Mindsets and mobilization
For libraries considering creating CAPs or supporting those of their local governments, Preskitt recommends partnering with climate-change experts. APL’s partners include personnel from the University of Alaska Anchorage, National Oceanic and Atmospheric Administration, and Renewable Energy Alaska Project.
She also suggests that libraries avoid duplicating the efforts of their municipalities and that they hold focus groups to determine how much their communities are willing to support a CAP. “That will give you a better idea of some of the challenges you haven’t considered,” Preskitt says.
Menard advises: “Do not do it in isolation.” She suggests that a library develop its CAP with its municipality as well as environmental groups and others. “They can provide you with information and tools you may not have been aware of. There might even be money out there,” she says, noting that the city of Kingston helped her library fund its rain garden and water disconnection.
Dorman suggests casting a wide net for potential partners. “Make sure you are being diverse,” she says, “from academics to schools to businesses.” Her materials management working group, for example, included a professor from Rutgers University with a background in environmental issues, area merchants and restaurants, a green schools coalition, and a representative from nearby Fortune 500 company Johnson & Johnson.
Meetings have to be moderated carefully, Dorman adds: “Since [sustainability] touches every part of life, it’s easy for discussions to go off track.” Consider how information will be presented to the public and what steps must be taken to get buy-in, she suggests.
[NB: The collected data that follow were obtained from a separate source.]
-- ==== Sys2Proof/Machine/Glide.lean ====
section
/-!
DEFINITION. The Glide processors at work: fetch and faults, flow, arithmetic, bundles, waits, fences, register access, and the radio
instructions at their effect instants (R40 to R69).
-/
namespace Sys2Proof.Machine
open Reg F

/-! ### Fields of a word (Table 2-4) -/

def gBits (w : BitVec 64) (lo width : Nat) : Nat := w.toNat / 2 ^ lo % 2 ^ width
def gBit (w : BitVec 64) (i : Nat) : Bool := w.getLsbD i
def gOp (w : BitVec 64) : Nat := gBits w 56 8

/-- Bits `lo` to `hi` of a word are zero. -/
def gZero (w : BitVec 64) (hi lo : Nat) : Bool := gBits w lo (hi + 1 - lo) == 0

/-- Opcodes of radio instructions, and every opcode of Table 2-3. -/
def gRadio (op : Nat) : Bool := decide (0x10 ≤ op) && decide (op ≤ 0x1A)
def gValid (op : Nat) : Bool :=
  [0x01, 0x02, 0x03, 0x08, 0x09, 0x20, 0x21, 0x22].contains op || gRadio op || (decide (0x28 ≤ op) && decide (op ≤ 0x2D))
    || (decide (0x30 ≤ op) && decide (op ≤ 0x38)) || op == 0x3F

/-- The operand b of ADD to CMP leaves no bit reserved set. -/
def gOperandOk (w : BitVec 64) : Bool := gZero w 42 32 && if gBit w 43 then gZero w 47 44 else gZero w 31 0

/-- No reserved field is set and no selector holds a reserved value (R47, Table 2-4); `hub` on GLIDE_H. -/
def gWellFormed (hub : Bool) (w : BitVec 64) : Bool :=
  match gOp w with
  | 0x02 => gZero w 51 48
  | 0x03 => decide (gBits w 52 4 ≤ 2) && gZero w 47 0 && (hub || gZero w 51 48)
  | 0x09 => gZero w 51 48 && decide (gBits w 52 4 ≤ if hub then 0 else 2)
  | 0x10 | 0x11 | 0x12 | 0x13 => gZero w 51 48 && gZero w 31 0
  | 0x14 => gZero w 53 48 && gZero w 31 16 && if gBit w 55 then gZero w 15 6 else !gBit w 54
  | 0x15 => !gBit w 54 && gZero w 31 0
  | 0x16 => (gBit w 55 || !gBit w 54) && gZero w 30 12
  | 0x17 => gZero w 49 15
  | 0x18 => gZero w 53 52 && gZero w 31 0 && if gBit w 54 then gZero w 47 32 else gZero w 51 48
  | 0x19 => decide (gBits w 52 4 ≤ 9) && gZero w 43 32
  | 0x1A => decide (gBits w 52 4 ≤ 3) && gZero w 51 48
  | 0x20 | 0x21 => gZero w 47 28
  | 0x22 => gZero w 47 0
  | 0x28 => gZero w 54 52 && gZero w 47 45
  | 0x29 | 0x2C | 0x2D => gZero w 55 0
  | 0x2A | 0x2B => gZero w 54 52 && gZero w 47 13 && if gBit w 55 then gZero w 12 0 else gZero w 51 48
  | 0x30 =>
    gZero w 51 50 && match gBits w 48 2 with
      | 0 => true
      | 1 => gZero w 43 0
      | 2 => gZero w 47 16
      | _ => gZero w 47 0
  | 0x31 | 0x32 | 0x33 | 0x34 => gOperandOk w
  | 0x35 | 0x36 => gOperandOk w && (!gBit w 43 || gZero w 31 6)
  | 0x37 => gZero w 55 52 && gOperandOk w
  | 0x38 => decide (gBits w 52 4 ≤ 5) && gZero w 51 13
  | 0x3F => gZero w 52 0 && (hub || !gBit w 53)
  | _ => true

/-! ### Faults, and going on (R46) -/

def GLIDE_IMEM_FLAG : Nat := 1

/-- The processor faults with a code at an index. -/
def State.gFault (s : State) (p code at_ : Nat) : State :=
  (s.modGlide p fun g => { g with st := .fault, fault := code, pc := at_, held := none, waitEnd := none }).raise (Ev.GLIDE_FAULT p)

/-- The processor runs on at index `pc` after the instruction at `at_`, `cost` Tc after its issue; past 8,191 it faults with code 9. -/
def State.gGoto (s : State) (p at_ pc cost : Nat) : State :=
  if 8191 < pc then s.gFault p 9 at_
  else s.modGlide p fun g => { g with st := .running, pc := pc, nextIssue := max g.nextIssue s.now + cost, waitEnd := none }

/-- The instruction after the one at hand; a jump taken, one cycle more (R41). -/
def State.gNext (s : State) (p : Nat) : State := s.gGoto p (s.glide p).pc ((s.glide p).pc + 1) 4
def State.gJump (s : State) (p pc : Nat) : State := s.gGoto p (s.glide p).pc pc 8

/-- A processor issues the instruction at its pc, which is the one of opcode `op`, by `f`: at its next issue cycle it fetches the word, counts
a corrected error, and faults with the lowest code that applies (R41, R43, R46, R47).  Where the word is another instruction that may issue,
the command does not occur (log entry 8). -/
def State.gIssue (s : State) (p op : Nat) (ecc : Ecc) (f : State → BitVec 64 → State) : State :=
  let g := s.glide p
  if g.st ≠ .running ∨ !s.mode.runsGlide ∨ !s.domOn (glideDomain p) ∨ 5 ≤ p then s
  else
    let w := s.imemWord p g.pc
    let u := s.advance g.nextIssue
    let u := if ecc = .corrected then u.bump (GLIDE_IMEM_CORRECTED p) (GLIDE_CNT_FLAGS p) GLIDE_IMEM_FLAG 1 else u
    if ecc = .fatal then u.gFault p 8 g.pc
    else if !gValid (gOp w) then u.gFault p 1 g.pc
    else if gRadio (gOp w) then u.gFault p (if gWellFormed (p == 0) w then 3 else 2) g.pc
    else if gOp w ≠ op then s
    else if !gWellFormed (p == 0) w then u.gFault p 2 g.pc
    else f u w

/-- Register operands. -/
def State.gReg (s : State) (p n : Nat) : BitVec 64 := (s.glide p).reg n
def State.setGReg (s : State) (p n : Nat) (v : BitVec 64) : State := s.modGlide p fun g => g.setReg n v

/-! ### Arithmetic (R48) -/

/-- Operand b: an immediate, sign-extended, or a register. -/
def State.gB (s : State) (p : Nat) (w : BitVec 64) : BitVec 64 :=
  if gBit w 43 then (BitVec.ofNat 32 (gBits w 0 32)).signExtend 64 else s.gReg p (gBits w 44 4)

/-- ADD, SUB, AND, OR, SHL, SHR: g[RD] from g[RS] and b. -/
def State.gAlu (s : State) (p op : Nat) (ecc : Ecc) (f : BitVec 64 → BitVec 64 → BitVec 64) : State :=
  s.gIssue p op ecc fun s w => (s.setGReg p (gBits w 52 4) (f (s.gReg p (gBits w 48 4)) (s.gB p w))).gNext p

/-- MOV. -/
def State.gMov (s : State) (p : Nat) (ecc : Ecc) : State :=
  s.gIssue p 0x30 ecc fun s w =>
    let rd := gBits w 52 4
    let v : BitVec 64 :=
      match gBits w 48 2 with
      | 0 => (BitVec.ofNat 48 (gBits w 0 48)).signExtend 64
      | 1 => s.gReg p (gBits w 44 4)
      | 2 => BitVec.ofNat 16 (gBits w 0 16) ++ (s.gReg p rd).setWidth 48
      | _ => s.tb
    (s.setGReg p rd v).gNext p

/-- CMP. -/
def State.gCmp (s : State) (p : Nat) (ecc : Ecc) : State :=
  s.gIssue p 0x37 ecc fun s w =>
    let a := s.gReg p (gBits w 48 4)
    let b := s.gB p w
    (s.modGlide p fun g => { g with z := a == b, lt := decide (a.toInt < b.toInt), ltu := decide (a.toNat < b.toNat) }).gNext p

/-- BR. -/
def State.gBr (s : State) (p : Nat) (ecc : Ecc) : State :=
  s.gIssue p 0x38 ecc fun s w =>
    let g := s.glide p
    let c := match gBits w 52 4 with
      | 0 => g.z | 1 => !g.z | 2 => g.lt | 3 => !g.lt | 4 => g.ltu | _ => !g.ltu
    if c then s.gJump p (gBits w 0 13) else s.gNext p

/-! ### Flow (R48) -/

def gTarget (s : State) (p : Nat) (w : BitVec 64) : Nat :=
  if gBit w 55 then (s.gReg p (gBits w 48 4)).toNat % 2 ^ 13 else gBits w 0 13

/-- JMP, CALL, RET. -/
def State.gJmp (s : State) (p : Nat) (ecc : Ecc) : State := s.gIssue p 0x2A ecc fun s w => s.gJump p (gTarget s p w)
def State.gCall (s : State) (p : Nat) (ecc : Ecc) : State :=
  s.gIssue p 0x2B ecc fun s w =>
    let g := s.glide p
    if 8 ≤ g.calls.length then s.gFault p 6 g.pc
    else (s.modGlide p fun g => { g with calls := (g.pc + 1) :: g.calls }).gJump p (gTarget s p w)
def State.gRet (s : State) (p : Nat) (ecc : Ecc) : State :=
  s.gIssue p 0x2C ecc fun s _ =>
    match (s.glide p).calls with
    | [] => s.gFault p 7 (s.glide p).pc
    | a :: rest => (s.modGlide p fun g => { g with calls := rest }).gJump p a

/-- LOOP and ENDL. -/
def State.gLoop (s : State) (p : Nat) (ecc : Ecc) : State :=
  s.gIssue p 0x28 ecc fun s w =>
    let g := s.glide p
    let e := gBits w 32 13
    let n : BitVec 32 := if gBit w 55 then BitVec.ofNat 32 (gBits w 0 32) else (s.gReg p (gBits w 48 4)).setWidth 32
    if n ≠ 0 ∧ 4 ≤ g.loops.length then s.gFault p 4 g.pc
    else if e ≤ g.pc ∨ gOp (s.imemWord p e) ≠ 0x29 then s.gFault p 10 g.pc
    else if n = 0 then s.gGoto p g.pc (e + 1) 4
    else (s.modGlide p fun g => { g with loops := ⟨g.pc + 1, e, n⟩ :: g.loops }).gNext p
def State.gEndl (s : State) (p : Nat) (ecc : Ecc) : State :=
  s.gIssue p 0x29 ecc fun s _ =>
    let g := s.glide p
    match g.loops with
    | [] => s.gFault p 5 g.pc
    | l :: rest =>
      if l.end_ ≠ g.pc then s.gFault p 5 g.pc
      else if l.n = 1 then (s.modGlide p fun g => { g with loops := rest }).gNext p
      else (s.modGlide p fun g => { g with loops := { l with n := l.n - 1 } :: rest }).gJump p l.start

/-- HALT.  At index 8,191 it halts with a program counter of 8,192, which STATUS.PC shows as 0, and takes no fault 9 (DESIGN CHOICE, log entry 51:
the spec does not say whether the counter has passed 8,191 there). -/
def State.gHalt (s : State) (p : Nat) (ecc : Ecc) : State :=
  s.gIssue p 0x2D ecc fun s _ => s.modGlide p fun g => { g with st := .halted, pc := g.pc + 1 }

/-! ### Register access and SIG (R48, R67) -/

/-- The effective address of SET and GET: a tile processor always reaches its own die. -/
def State.gAddr (s : State) (p : Nat) (w : BitVec 64) : Nat :=
  let a := (gBits w 0 28 + (s.gReg p (gBits w 48 4)).toNat) % 2 ^ 28
  if p = 0 then a else p * 0x1000000 + a % 0x1000000

/-- SET: posted; it completes within 64 Tc in the same die, within 512 Tc in another. -/
def State.gSet (s : State) (p : Nat) (ecc : Ecc) : State :=
  s.gIssue p 0x20 ecc fun s w =>
    let a := s.gAddr p w
    let v : Word := (s.gReg p (gBits w 52 4)).setWidth 32
    let u := if a % 4 ≠ 0 then s.accessError else if p = 0 then s.writeReg a v else s.ownWrite a v
    let done := s.now + if p ≠ 0 ∨ dieOf a = 0 then 64 else 512
    (u.modGlide p fun g => { g with setDone := max g.setDone done, sets := (256 * dieOf a + blockOf a, done) :: g.sets.filter fun x => decide (s.now < x.2) }).gNext p

/-- GET stalls until its data returns. -/
def State.gGet (s : State) (p : Nat) (ecc : Ecc) : State :=
  s.gIssue p 0x21 ecc fun s w => s.modGlide p fun g => { g with st := .waitGet, waitRd := gBits w 52 4, getAddr := s.gAddr p w }

/-- The data of a GET is there. -/
def State.gGot (s : State) (p : Nat) (v : Word) : State := (s.setGReg p (s.glide p).waitRd (v.setWidth 64)).gNext p

/-- GET_RETURN, `after` Tc on, at most 1,024 after the GET and every earlier SET. -/
def State.getReturn (s : State) (p after : Nat) : State :=
  let g := s.glide p
  if g.st ≠ .waitGet then s
  else
    let u := s.advance (max s.now (max g.nextIssue g.setDone) + min after 1024)
    let v := if g.getAddr % 4 = 0 then u.readReg g.getAddr else { u.accessError with reply := 0 }
    v.gGot p v.reply

/-- SIG. -/
def State.gSig (s : State) (p : Nat) (ecc : Ecc) : State :=
  s.gIssue p 0x22 ecc fun s w => ((s.setFld (GLIDE_SIG_CODE p) GLIDE_SIG_CODE_CODE (gBits w 48 8)).raise (Ev.GLIDE_SIG p)).gNext p

/-- ALIGN. -/
def State.gAlign (s : State) (p : Nat) (ecc : Ecc) : State :=
  s.gIssue p 0x03 ecc fun s w => (s.armAlign (gBits w 52 4) (if p = 0 then gBits w 48 4 else 2 ^ (p - 1)) (p == 0)).gNext p

/-! ### Waits (R64, R65, R343) -/

/-- A Hive source is routed to the processor, and the event it waits for is there. -/
def State.gRouted (s : State) (p src : Nat) : Bool := sourceExists src && s.maskBit (HIVE_SRC_CFG src) HIVE_SRC_CFG_GLIDE p
def State.gEvent (s : State) (p src : Nat) : Bool :=
  s.gRouted p src && if s.bit (HIVE_SRC_CFG src) HIVE_SRC_CFG_MODE then s.status src else (s.glide p).flags.contains src

/-- The event is taken: an edge flag is cleared, a level is left. -/
def State.gTake (s : State) (p src : Nat) : State :=
  if s.bit (HIVE_SRC_CFG src) HIVE_SRC_CFG_MODE then s else s.modGlide p fun g => { g with flags := g.flags.filter (· != src) }

/-- A wait ends with an outcome in g[RD]. -/
def State.gWaited (s : State) (p outcome : Nat) : State := (s.setGReg p (s.glide p).waitRd (BitVec.ofNat 64 outcome)).gNext p

/-- A wait begins, with TMO rounded up to whole cycles; 0 is without limit. -/
def State.gWait (s : State) (p : Nat) (w : BitVec 64) (st : GState) (what : Nat) : State :=
  let tmo := gBits w 0 44
  s.modGlide p fun g =>
    { g with st := st, waitRd := gBits w 44 4, waitFor := what, waitEnd := if tmo = 0 then none else some (s.now + (tmo + 3) / 4 * 4) }

/-- WAITEV_COMPLETE: the event has come. -/
def State.waitevDone (s : State) (p : Nat) : State :=
  let g := s.glide p
  if g.st = .waitEvent ∧ s.gEvent p g.waitFor then (s.gTake p g.waitFor).gWaited p 0 else s

/-- WAITEV. -/
def State.gWaitev (s : State) (p : Nat) (ecc : Ecc) : State :=
  s.gIssue p 0x08 ecc fun s w => (s.gWait p w .waitEvent (gBits w 48 8)).waitevDone p

/-- The synthesiser a WAITLOCK selects, and its block as SETs are kept: die and block code. -/
def gPll (p sel : Nat) : Nat := if p = 0 then 0 else if sel = 0 then p else 5 + 2 * (p - 1) + (sel - 1)
def gPllBlock (p sel : Nat) : Nat := if p = 0 then 0x08 else 256 * p + if sel = 0 then 0x1F else 0x20

/-- The instant at which every earlier SET to the selected synthesiser's block has completed (R343); HPLL is the hub's, so that none through TILE_ALL
reaches it. -/
def State.gSetBy (s : State) (p sel : Nat) : Nat := ((s.glide p).sets.filter fun x => x.1 == gPllBlock p sel).foldl (fun m x => max m x.2) 0

/-- WAITLOCK_COMPLETE: the SETs have completed and the synthesiser is locked.  Where they complete only after the timeout, the wait ends with that. -/
def State.waitlockDone (s : State) (p : Nat) : State :=
  let g := s.glide p
  if g.st = .waitLock ∧ s.pllState (gPll p g.waitFor) = pllLocked then
    match g.waitEnd with
    | some e => if e < s.gSetBy p g.waitFor then (s.advance e).gWaited p 1 else (s.advance (s.gSetBy p g.waitFor)).gWaited p 0
    | none => (s.advance (s.gSetBy p g.waitFor)).gWaited p 0
  else s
Aldrich—whose library system has 66 members, including Kingston Library—thinks libraries should get involved with this work as part of a paradigm shift. “Libraries have to understand it’s not just about promoting [sustainability] on Earth Day,” she says. “It’s not just a checklist you take out and look at every few months. We want more libraries to think at a governance level.”
The biggest challenge to addressing global warming? Overwhelming people with the scope of the issue, she says. Aldrich suggests starting with policy and educating library leadership. “Then unleash your staff to creatively get there,” she says.
“We need a wartime mobilization on this topic,” she adds, likening the idea to the recent actions the world has taken on COVID-19. “Can you imagine if we had that response on climate change? That’s the level of energy that is needed.”